Poee bread being made.

* The next time you head to Candolim’s popular eatery Avozin, sample their sammar curry. It’s usually had during monsoon, when the fisherfolk cannot take their boats out into the sea. Made with dried prawns, for many it is an acquired taste. Instead of adding the dried prawns to the curry, they are first crushed and then mixed in, so as to reinforce the taste. “It’s a bit of an experiment for most palates, but worth a try,” says Bhanage.

* Skip the dime-a-dozen hip spots for Anand, a hole-in-the-wall bar in Siolem. Its patrons are mostly locals, drivers of tourist vehicles who come for a meal, snack or drink after dropping their guests at fancier bars nearby. What everyone digs here is the rawa fish fry, perhaps the best you will get in Goa. They marinate the fish in tamarind and red chillies, which makes it sweet, sour and spicy, before dredging it in a mix of rice flour and semolina. The fish is then pan fried till it’s golden and crisp, a perfect snack to go with some chilled beer.

* Nostalgia, one of the most popular restaurants in Margao, serves dishes that you don’t find in many restaurants. There’s caldinho and rolados, vindalhos and cafreal, recheiados and balchao, apart from the usual curries. When its much-loved chef Fernando da Costa died in 2007, his wife Margarida, who had until then kept away from the matters of the kitchen, took over. Bhanage suggests going there for the Rissois de camarao — crumb-fried half moons of dough stuffed with seafood.

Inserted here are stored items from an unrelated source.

-- ==== Sys2Proof/Laws/KeptHostCmds.lean ====
section
/-! SUPPORT. That each operation of Machine/HostCmds.lean keeps what `Kept` says (Laws/Kept.lean). -/

namespace Sys2Proof.Machine

theorem State.markStarted_kept {s x : State} (c : Cmd) (h : Kept s x) :
    Kept s (State.markStarted c x) := by
  unfold State.markStarted
  repeat' first
    | with_reducible assumption
    | with_reducible apply State.setCmd_kept

theorem State.identify_kept {s x : State} (c : Cmd) (h : Kept s x) :
    Kept s (State.identify c x) := by
  unfold State.identify
  repeat' first
    | with_reducible assumption
    | with_reducible apply State.toHost_kept
    | with_reducible apply State.finishCmd_kept

theorem State.sampleTelemetry_kept {s x : State} (c : Cmd) (h : Kept s x) :
    Kept s (State.sampleTelemetry c x) := by
  unfold State.sampleTelemetry
  repeat' first
    | with_reducible assumption
    | with_reducible apply State.toHost_kept
    | with_reducible apply State.finishCmd_kept

theorem State.attest_kept {s x : State} (c : Cmd) (h : Kept s x) :
    Kept s (State.attest c x) := by
  unfold State.attest
  repeat' first
    | with_reducible assumption
    | with_reducible apply State.toHost_kept
    | with_reducible apply State.finishCmd_kept

theorem State.exportJournal_kept {s x : State} (c : Cmd) (h : Kept s x) :
    Kept s (State.exportJournal c x) := by
  unfold State.exportJournal
  repeat' first
    | with_reducible assumption
    | with_reducible apply State.toHost_kept
    | with_reducible apply State.finishCmd_kept

theorem State.retain_kept {s x : State} (c : Cmd) (d : Bytes) (h : Kept s x) :
    Kept s (State.retain c d x) := by
  unfold State.retain
  repeat' first
    | with_reducible assumption
    | with_reducible apply modJob_kept
    | with_reducible apply State.endWait_kept
    | with_reducible apply State.finishCmd_kept
    | ((try lift_lets); intro y; first | (refine (fun (_ : Kept s y) => ?_) ?_; (on_goal 1 => clear_value y); (on_goal 2 => subst y)) | clear_value y | skip)
    | split

theorem State.feedBatch_kept {s x : State} (c : Cmd) (data : Bytes) (h : Kept s x) :
    Kept s (State.feedBatch c data x) := by
  unfold State.feedBatch
  repeat' first
    | with_reducible assumption
    | with_reducible apply State.finishCmd_kept
    | with_reducible apply State.retain_kept
    | ((try lift_lets); intro y; first | (refine (fun (_ : Kept s y) => ?_) ?_; (on_goal 1 => clear_value y); (on_goal 2 => subst y)) | clear_value y | skip)
    | split

theorem State.feedResult_kept {s x : State} (c : Cmd) (data : Bytes) (h : Kept s x) :
    Kept s (State.feedResult c data x) := by
  unfold State.feedResult
  repeat' first
    | with_reducible assumption
    | with_reducible apply State.hostResult_kept
    | with_reducible apply State.finishCmd_kept
    | ((try lift_lets); intro y; first | (refine (fun (_ : Kept s y) => ?_) ?_; (on_goal 1 => clear_value y); (on_goal 2 => subst y)) | clear_value y | skip)
    | split

theorem State.runSteps_kept {s x : State} (c : Cmd) (h : Kept s x) :
    Kept s (State.runSteps c x) := by
  unfold State.runSteps
  repeat' first
    | with_reducible assumption
    | with_reducible apply State.finishCmd_kept
    | with_reducible apply State.startRun_kept
    | split

theorem State.startServing_kept {s x : State} (t : Table) (h : Kept s x) :
    Kept s (State.startServing t x) := by
  unfold State.startServing
  repeat' first
    | with_reducible assumption
    | with_reducible apply modRun_kept
    | with_reducible apply State.enter_kept
    | with_reducible apply State.passBarriers_kept
    | with_reducible apply State.capThrottleEvent_kept
    | ((try lift_lets); intro y; first | (refine (fun (_ : Kept s y) => ?_) ?_; (on_goal 1 => clear_value y); (on_goal 2 => subst y)) | clear_value y | skip)
    | split

theorem State.serve_kept {s x : State} (c : Cmd) (prompt : Bytes) (h : Kept s x) :
    Kept s (State.serve c prompt x) := by
  unfold State.serve
  repeat' first
    | with_reducible assumption
    | with_reducible apply State.finishCmd_kept
    | with_reducible apply State.startServing_kept
    | with_reducible apply State.markStarted_kept
    | with_reducible apply modRun_kept
    | ((try lift_lets); intro y; first | (refine (fun (_ : Kept s y) => ?_) ?_; (on_goal 1 => clear_value y); (on_goal 2 => subst y)) | clear_value y | skip)
    | split

theorem State.halt_kept {s x : State} (c : Cmd) (h : Kept s x) :
    Kept s (State.halt c x) := by
  unfold State.halt
  repeat' first
    | with_reducible assumption
    | with_reducible apply State.markStarted_kept
    | with_reducible apply State.finishHalts_kept
    | split

theorem State.askSnapshot_kept {s x : State} (c : Cmd) (h : Kept s x) :
    Kept s (State.askSnapshot c x) := by
  unfold State.askSnapshot
  repeat' first
    | with_reducible assumption
    | with_reducible apply State.finishCmd_kept
    | with_reducible apply State.markStarted_kept
    | with_reducible apply modSnap_kept
    | split

theorem State.load_kept {s x : State} (c : Cmd) (data : Bytes) (h : Kept s x) :
    Kept s (State.load c data x) := by
  unfold State.load
  repeat' first
    | with_reducible assumption
    | with_reducible apply State.finishCmd_kept
    | with_reducible apply State.loadTable_kept
    | split

theorem State.dropJobCmds_kept {s x : State} (h : Kept s x) :
    Kept s (State.dropJobCmds x) := by
  unfold State.dropJobCmds
  repeat' first
    | with_reducible assumption
    | with_reducible apply State.finishHalts_kept
    | with_reducible apply State.finishAll_kept
    | with_reducible apply State.finishServes_kept

theorem State.unloadTable_kept {s x : State} (c : Cmd) (h : Kept s x) :
    Kept s (State.unloadTable c x) := by
  unfold State.unloadTable
  repeat' first
    | with_reducible assumption
    | with_reducible apply State.unload_kept
    | with_reducible apply State.finishCmd_kept
    | with_reducible apply State.dropJobCmds_kept
    | split

theorem State.restoreWith_kept {s x : State} (source : Nat) (c : Cmd) (f : Table → State → State) (h_f : ∀ a0 y, Kept s y → Kept s (f a0 y)) (h : Kept s x) :
    Kept s (State.restoreWith source c f x) := by
  unfold State.restoreWith
  repeat' first
    | with_reducible assumption
    | with_reducible apply h_f
    | with_reducible apply State.finishCmd_kept
    | with_reducible apply State.markStarted_kept
    | split

theorem State.joinCmd_kept {s x : State} (c : Cmd) (block : Bytes) (h : Kept s x) :
    Kept s (State.joinCmd c block x) := by
  unfold State.joinCmd
  repeat' first
    | with_reducible assumption
    | with_reducible apply State.finishCmd_kept
    | with_reducible apply State.markStarted_kept
    | with_reducible apply State.joinHarbour_kept
    | split

theorem State.leaveCmd_kept {s x : State} (c : Cmd) (h : Kept s x) :
    Kept s (State.leaveCmd c x) := by
  unfold State.leaveCmd
  repeat' first
    | with_reducible assumption
    | with_reducible apply State.leaveHarbour_kept
    | with_reducible apply State.finishCmd_kept
    | split

theorem State.testCmd_kept {s x : State} (c : Cmd) (h : Kept s x) :
    Kept s (State.testCmd c x) := by
  unfold State.testCmd
  repeat' first
    | with_reducible assumption
    | with_reducible apply State.finishCmd_kept
    | with_reducible apply State.runTest_kept
    | split

theorem State.applyCap_kept {s x : State} (w : Nat) (h : Kept s x) :
    Kept s (State.applyCap w x) := by
  unfold State.applyCap
  repeat' first
    | with_reducible assumption
    | with_reducible apply State.capChanged_kept
    | with_reducible apply modPower_kept
    | refine fun (_ : State) (_ : Kept s _) => ?_

theorem State.setPowerCap_kept {s x : State} (c : Cmd) (h : Kept s x) :
    Kept s (State.setPowerCap c x) := by
  unfold State.setPowerCap
  repeat' first
    | with_reducible assumption
    | with_reducible apply State.finishAll_kept
    | with_reducible apply State.markStarted_kept
    | with_reducible apply modPower_kept
    | with_reducible apply State.applyCap_kept
    | with_reducible apply State.finishCmd_kept
    | ((try lift_lets); intro y; first | (refine (fun (_ : Kept s y) => ?_) ?_; (on_goal 1 => clear_value y); (on_goal 2 => subst y)) | clear_value y | skip)
    | split

end Sys2Proof.Machine
end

Finally, on your way out after a super Goa trip? If you are taking the bus from Mapusa, make a pit-stop at the tiny stall at the depot selling ras omelette. For the uninitiated, the dish is omelette served with meat gravy, which makes it a lot more filling and flavourful. “It’s probably the char from cooking the omelette on high flame that makes the ras omelette at this stall different,” says Bhanage. He recommends it to be had along with the banana milk shake at the next stall, which is made with a dash of Horlicks — the perfect end to a Goan holiday.